K
Kåre Olai Lindbach
It's to do with the way perl is running on IIS - that is for some
reason it is running but the output is not reaching the browser.
It's also about finding out more about how Perl runs on windows.
Perl doesnt naturaly have an error log on windows from what I can see
and so far I have been relying on the errors given to me in the
headers returned -that is the usualy syntax and other errors that are
returned by using strict.
Now I'm exploring all the other suggestions but so far I've had not
joy.
(I think you are wining alot, and putting yourself more and more into
a corner. It is often better to listen to the advices, think, and
rephrase questions and summerize that you have tried in a systematic
and quiet/calm way. If you start answering all inputs, and starts
making new unnecessary ones, as you have done, you will end up just
discussing nonsense. I was just at the edge of plonking you .

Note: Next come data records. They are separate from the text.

/-- The principal word of the L-set by its major (R89). -/
def decodeL (p : Option Pfx) (x : Option Ximm) (h : Bool) (major : Nat) (l : BitVec 23) : Option Instr :=
  match major with
  | 0x1 => some (.iaddI (LRw.ofLow p h l))
  | 0x2 => some (.iaddN (LRw.ofLow p h l))
  | 0x3 => some (.isubI (LRw.ofLow p h l))
  | 0x4 => some (.isubN (LRw.ofLow p h l))
  | 0x5 => some (.imulI (LRw.ofLow p h l))
  | 0x6 => some (.imulN (LRw.ofLow p h l))
  | 0x7 => some (.imulhI (LRw.ofLow p h l))
  | 0x8 => some (.imulhN (LRw.ofLow p h l))
  | 0x9 => keep ((LR0.ofLow p h l).toLow 0 == l) (.imulwI (LR0.ofLow p h l))
  | 0xa => keep ((LR0.ofLow p h l).toLow 0 == l) (.imulwN (LR0.ofLow p h l))
  | 0xb => some (.imadI (LRw.ofLow p h l))
  | 0xc => some (.imadN (LRw.ofLow p h l))
  | 0xd => some (.iminI (LRw.ofLow p h l))
  | 0xe => some (.iminN (LRw.ofLow p h l))
  | 0xf => some (.imaxI (LRw.ofLow p h l))
  | 0x10 => some (.imaxN (LRw.ofLow p h l))
  | 0x11 => some (.isadI (LRw.ofLow p h l))
  | 0x12 => some (.isadN (LRw.ofLow p h l))
  | 0x13 => some (.icmpI (LCmpW.ofLow p h l))
  | 0x14 => some (.icmpN (LCmpW.ofLow p h l))
  | 0x15 => keep ((LR0.ofLow p h l).toLow 0 == l) (.iaddI16x2 (LR0.ofLow p h l))
  | 0x16 => keep ((LR0.ofLow p h l).toLow 0 == l) (.iaddN16x2 (LR0.ofLow p h l))
  | 0x17 => keep ((LR0.ofLow p h l).toLow 0 == l) (.isubI16x2 (LR0.ofLow p h l))
  | 0x18 => keep ((LR0.ofLow p h l).toLow 0 == l) (.isubN16x2 (LR0.ofLow p h l))
  | 0x19 => keep ((LR0.ofLow p h l).toLow 0 == l) (.iminI16x2 (LR0.ofLow p h l))
  | 0x1a => keep ((LR0.ofLow p h l).toLow 0 == l) (.iminN16x2 (LR0.ofLow p h l))
  | 0x1b => keep ((LR0.ofLow p h l).toLow 0 == l) (.imaxI16x2 (LR0.ofLow p h l))
  | 0x1c => keep ((LR0.ofLow p h l).toLow 0 == l) (.imaxN16x2 (LR0.ofLow p h l))
  | 0x1d => keep ((LCmp0.ofLow p h l).toLow 0 == l) (.icmpI16x2 (LCmp0.ofLow p h l))
  | 0x1e => keep ((LCmp0.ofLow p h l).toLow 0 == l) (.icmpN16x2 (LCmp0.ofLow p h l))
  | 0x1f => some (.and (LRw.ofLow p h l))
  | 0x20 => some (.or (LRw.ofLow p h l))
  | 0x21 => some (.xor (LRw.ofLow p h l))
  | 0x22 => some (.andn (LRw.ofLow p h l))
  | 0x23 => some (.shl (LRw.ofLow p h l))
  | 0x24 => some (.shr (LRw.ofLow p h l))
  | 0x25 => some (.sar (LRw.ofLow p h l))
  | 0x26 => some (.rotl (LRw.ofLow p h l))
  | 0x27 => some (.bfxI (LRw.ofLow p h l))
  | 0x28 => some (.bfxN (LRw.ofLow p h l))
  | 0x29 => some (.bfi (LRw.ofLow p h l))
  | 0x2a => some (.sel (LRw.ofLow p h l))
  | 0x2b => some (.fadd (LRw.ofLow p h l))
  | 0x2c => some (.fsub (LRw.ofLow p h l))
  | 0x2d => some (.fmul (LRw.ofLow p h l))
  | 0x2e => some (.ffma (LRw.ofLow p h l))
  | 0x2f => some (.fmin (LRw.ofLow p h l))
  | 0x30 => some (.fmax (LRw.ofLow p h l))
  | 0x31 => some (.fdiv (LRw.ofLow p h l))
  | 0x32 => some (.fcmp (LCmpW.ofLow p h l))
  | 0x33 => some (.fscale (LRw.ofLow p h l))
  | 0x34 => keep ((LR0.ofLow p h l).toLow 0 == l) (.faddBf16x2 (LR0.ofLow p h l))
  | 0x35 => keep ((LR0.ofLow p h l).toLow 0 == l) (.fsubBf16x2 (LR0.ofLow p h l))
  | 0x36 => keep ((LR0.ofLow p h l).toLow 0 == l) (.fmulBf16x2 (LR0.ofLow p h l))
  | 0x37 => keep ((LR0.ofLow p h l).toLow 0 == l) (.ffmaBf16x2 (LR0.ofLow p h l))
  | 0x38 => keep ((LR0.ofLow p h l).toLow 0 == l) (.fminBf16x2 (LR0.ofLow p h l))
  | 0x39 => keep ((LR0.ofLow p h l).toLow 0 == l) (.fmaxBf16x2 (LR0.ofLow p h l))
  | 0x3a => keep ((LCmp0.ofLow p h l).toLow 0 == l) (.fcmpBf16x2 (LCmp0.ofLow p h l))
  | 0x3b => keep ((LR0.ofLow p h l).toLow 0 == l) (.faddFp16x2 (LR0.ofLow p h l))
  | 0x3c => keep ((LR0.ofLow p h l).toLow 0 == l) (.fsubFp16x2 (LR0.ofLow p h l))
  | 0x3d => keep ((LR0.ofLow p h l).toLow 0 == l) (.fmulFp16x2 (LR0.ofLow p h l))
  | 0x3e => keep ((LR0.ofLow p h l).toLow 0 == l) (.ffmaFp16x2 (LR0.ofLow p h l))
  | 0x3f => keep ((LR0.ofLow p h l).toLow 0 == l) (.fminFp16x2 (LR0.ofLow p h l))
  | 0x40 => keep ((LR0.ofLow p h l).toLow 0 == l) (.fmaxFp16x2 (LR0.ofLow p h l))
  | 0x41 => keep ((LCmp0.ofLow p h l).toLow 0 == l) (.fcmpFp16x2 (LCmp0.ofLow p h l))
  | 0x42 =>
    match (l.extractLsb' 2 4).toNat with
    | 0 => keep ((LUw.ofLow p h l).toLow 0 == l) (.iabs (LUw.ofLow p h l))
    | 1 => keep ((LUw.ofLow p h l).toLow 1 == l) (.ineg (LUw.ofLow p h l))
    | 2 => keep ((LUw.ofLow p h l).toLow 2 == l) (.clz (LUw.ofLow p h l))
    | 3 => keep ((LUw.ofLow p h l).toLow 3 == l) (.popc (LUw.ofLow p h l))
    | 4 => keep ((LUw.ofLow p h l).toLow 4 == l) (.brev (LUw.ofLow p h l))
    | _ => none
  | 0x43 =>
    match (l.extractLsb' 2 4).toNat with
    | 0 => keep ((LUw.ofLow p h l).toLow 0 == l) (.fclass (LUw.ofLow p h l))
    | 1 => keep ((LUw.ofLow p h l).toLow 1 == l) (.frnd (LUw.ofLow p h l))
    | 2 => keep ((LUw.ofLow p h l).toLow 2 == l) (.fract (LUw.ofLow p h l))
    | _ => none
  | 0x44 =>
    match (l.extractLsb' 2 4).toNat with
    | 0 => keep ((LUw.ofLow p h l).toLow 0 == l) (.exp2 (LUw.ofLow p h l))
    | 1 => keep ((LUw.ofLow p h l).toLow 1 == l) (.log2 (LUw.ofLow p h l))
    | 2 => keep ((LUw.ofLow p h l).toLow 2 == l) (.rcp (LUw.ofLow p h l))
    | 3 => keep ((LUw.ofLow p h l).toLow 3 == l) (.rsq (LUw.ofLow p h l))
    | 4 => keep ((LUw.ofLow p h l).toLow 4 == l) (.sqrt (LUw.ofLow p h l))
    | 5 => keep ((LUw.ofLow p h l).toLow 5 == l) (.sin (LUw.ofLow p h l))
    | 6 => keep ((LUw.ofLow p h l).toLow 6 == l) (.cos (LUw.ofLow p h l))
    | 7 => keep ((LUw.ofLow p h l).toLow 7 == l) (.tanh (LUw.ofLow p h l))
    | _ => none
  | 0x45 => keep ((LUf.ofLow p h l).toLow 0 == l) (.cvtFloatSource (LUf.ofLow p h l))
  | 0x46 => keep ((LUf.ofLow p h l).toLow 0 == l) (.cvtIntegerSource (LUf.ofLow p h l))
  | 0x47 => keep ((LUf.ofLow p h l).toLow 0 == l) (.cvts (LUf.ofLow p h l))
  | 0x48 => keep ((LUf.ofLow p h l).toLow 0 == l) (.blkenc (LUf.ofLow p h l))
  | 0x49 => keep ((LUf.ofLow p h l).toLow 0 == l) (.blkdec (LUf.ofLow p h l))
  | 0x4a => keep ((LDf.ofLow p h l).toLow 0 0 == l) (.rand (LDf.ofLow p h l))
  | 0x4b => keep ((LUf.ofLow p h l).toLow 0 == l) (.tidx (LUf.ofLow p h l))
  | 0x4c => some (.shfl (LRw.ofLow p h l))
  | 0x4d =>
    match (l.extractLsb' 6 3).toNat with
    | 0 => keep ((LShf.ofLow p h l).toLow 0 == l) (.shflUp (LShf.ofLow p h l))
    | 1 => keep ((LShf.ofLow p h l).toLow 1 == l) (.shflDn (LShf.ofLow p h l))
    | 2 => keep ((LShf.ofLow p h l).toLow 2 == l) (.shflXor (LShf.ofLow p h l))
    | _ => none
  | 0x4e => keep ((LAfw.ofLow p h l).toLow 0 == l) (.xperm (LAfw.ofLow p h l))
  | 0x4f => keep ((LAf.ofLow p h l).toLow 0 0 == l) (.vote (LAf.ofLow p h l))
  | 0x50 => some (.reduce (LUtfw.ofLow p h l))
  | 0x51 => some (.scan (LUtfw.ofLow p h l))
  | 0x52 => keep ((LUw.ofLow p h l).toLow 0 == l) (.matchLanes (LUw.ofLow p h l))
  | 0x53 => keep ((LDf.ofLow p h l).toLow 0 0 == l) (.elect (LDf.ofLow p h l))
  | 0x54 => some (.rdlane (LRw.ofLow p h l))
  | 0x55 => keep ((LAw.ofLow p h l).toLow 0 == l) (.mov (LAw.ofLow p h l))
  | 0x56 => keep ((LAf.ofLow p h l).toLow 0 0 == l) (.kmov (LAf.ofLow p h l))
  | 0x57 => keep ((LA0.ofLow p h l).toLow 0 == l) (.kpop (LA0.ofLow p h l))
  | 0x58 => some (.iaddImm (LImm.ofLow p x h l))
  | 0x59 => some (.andImm (LImm.ofLow p x h l))
  | 0x5a => some (.orImm (LImm.ofLow p x h l))
  | 0x5b => some (.xorImm (LImm.ofLow p x h l))
  | 0x5c => keep ((LSh.ofLow p h l).toLow 0 == l) (.shlImm (LSh.ofLow p h l))
  | 0x5d => keep ((LSh.ofLow p h l).toLow 0 == l) (.shrImm (LSh.ofLow p h l))
  | 0x5e => keep ((LSh.ofLow p h l).toLow 0 == l) (.sarImm (LSh.ofLow p h l))
  | 0x5f => keep ((LSh.ofLow p h l).toLow 0 == l) (.rotlImm (LSh.ofLow p h l))
  | 0x60 => some (.icmpIImm (LCmpI.ofLow p x h l))
  | 0x61 => some (.icmpNImm (LCmpI.ofLow p x h l))
  | 0x62 => keep ((LMovi.ofLow p x h l).toLow 0 == l) (.movi (LMovi.ofLow p x h l))
  | 0x63 => keep ((LJmp.ofLow p h l).toLow 0 0 == l) (.jmpi (LJmp.ofLow p h l))
  | 0x64 => keep ((LJmp.ofLow p h l).toLow 0 0 == l) (.calli (LJmp.ofLow p h l))
  | 0x65 => some (.ldg (LMem.ofLow p h l))
  | 0x66 => some (.stg (LMem.ofLow p h l))
  | 0x67 => some (.lds (LMem.ofLow p h l))
  | 0x68 => some (.sts (LMem.ofLow p h l))
  | 0x69 => some (.ldv (LMem.ofLow p h l))
  | 0x6a => some (.stv (LMem.ofLow p h l))
  | 0x6b => keep ((LFe.ofLow p h l).toLow 0 0 0 == l) (.feset (LFe.ofLow p h l))
  | 0x6c => keep ((LFe.ofLow p h l).toLow 0 0 0 == l) (.feclr (LFe.ofLow p h l))
  | 0x6d => some (.atom (LMem.ofLow p h l))
  | 0x6e => keep ((LMem0.ofLow p h l).toLow 2 == l) (.atoms (LMem0.ofLow p h l))
  | 0x6f => some (.red (LMem.ofLow p h l))
  | 0x70 => keep ((LMma.ofLow p h l).toLow 0 == l) (.mma (LMma.ofLow p h l))
  | 0x71 => keep ((LMread.ofLow p h l).toLow 0 == l) (.mread (LMread.ofLow p h l))
  | 0x72 => keep ((LGather.ofLow p h l).toLow 0 0 == l) (.kvgather (LGather.ofLow p h l))
  | 0x73 => some (.rotq (LRw.ofLow p h l))
  | 0x74 => keep ((LAccept.ofLow p h l).toLow 0 == l) (.accept (LAccept.ofLow p h l))
  | 0x75 => some (.dxt (LRw.ofLow p h l))
  | 0x76 => some (.dxcmp (LCmpW.ofLow p h l))
  | 0x77 => keep ((LDx.ofLow p h l).toLow 0 0 == l) (.dxval (LDx.ofLow p h l))
  | 0x78 => keep ((LDx.ofLow p h l).toLow 0 0 == l) (.dxenc (LDx.ofLow p h l))
  | _ => none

I have some years experience (> 6) with MSwin32 and MS-IIS in
different environments, especially using CGI. I always use CGI::CARP
qw(fatalsToBrowser warningsToBrowser) during testing, besides those
obvious let-perl-help-you things. I also test syntaxt through my Emacs
shell as "perl -c <perl-script>", and often also run them, and watch
the raw output..
What I have experienced when running large output to browser from
MS-IIS, compared to small output, is that if it contains undefined
fields, it woun't show anything, not even an error, just time out.
Maybe that's your problem?
Also you might get timed-out if the output takes considerable longer
time to output. Then you need to send something to keep-alive, or use
other methods. Are you sure your big-scripts algorithm isn't so that
it takes considerably longer time to run, than a small one?
As I have understood, you are able to run small scripts correctly?!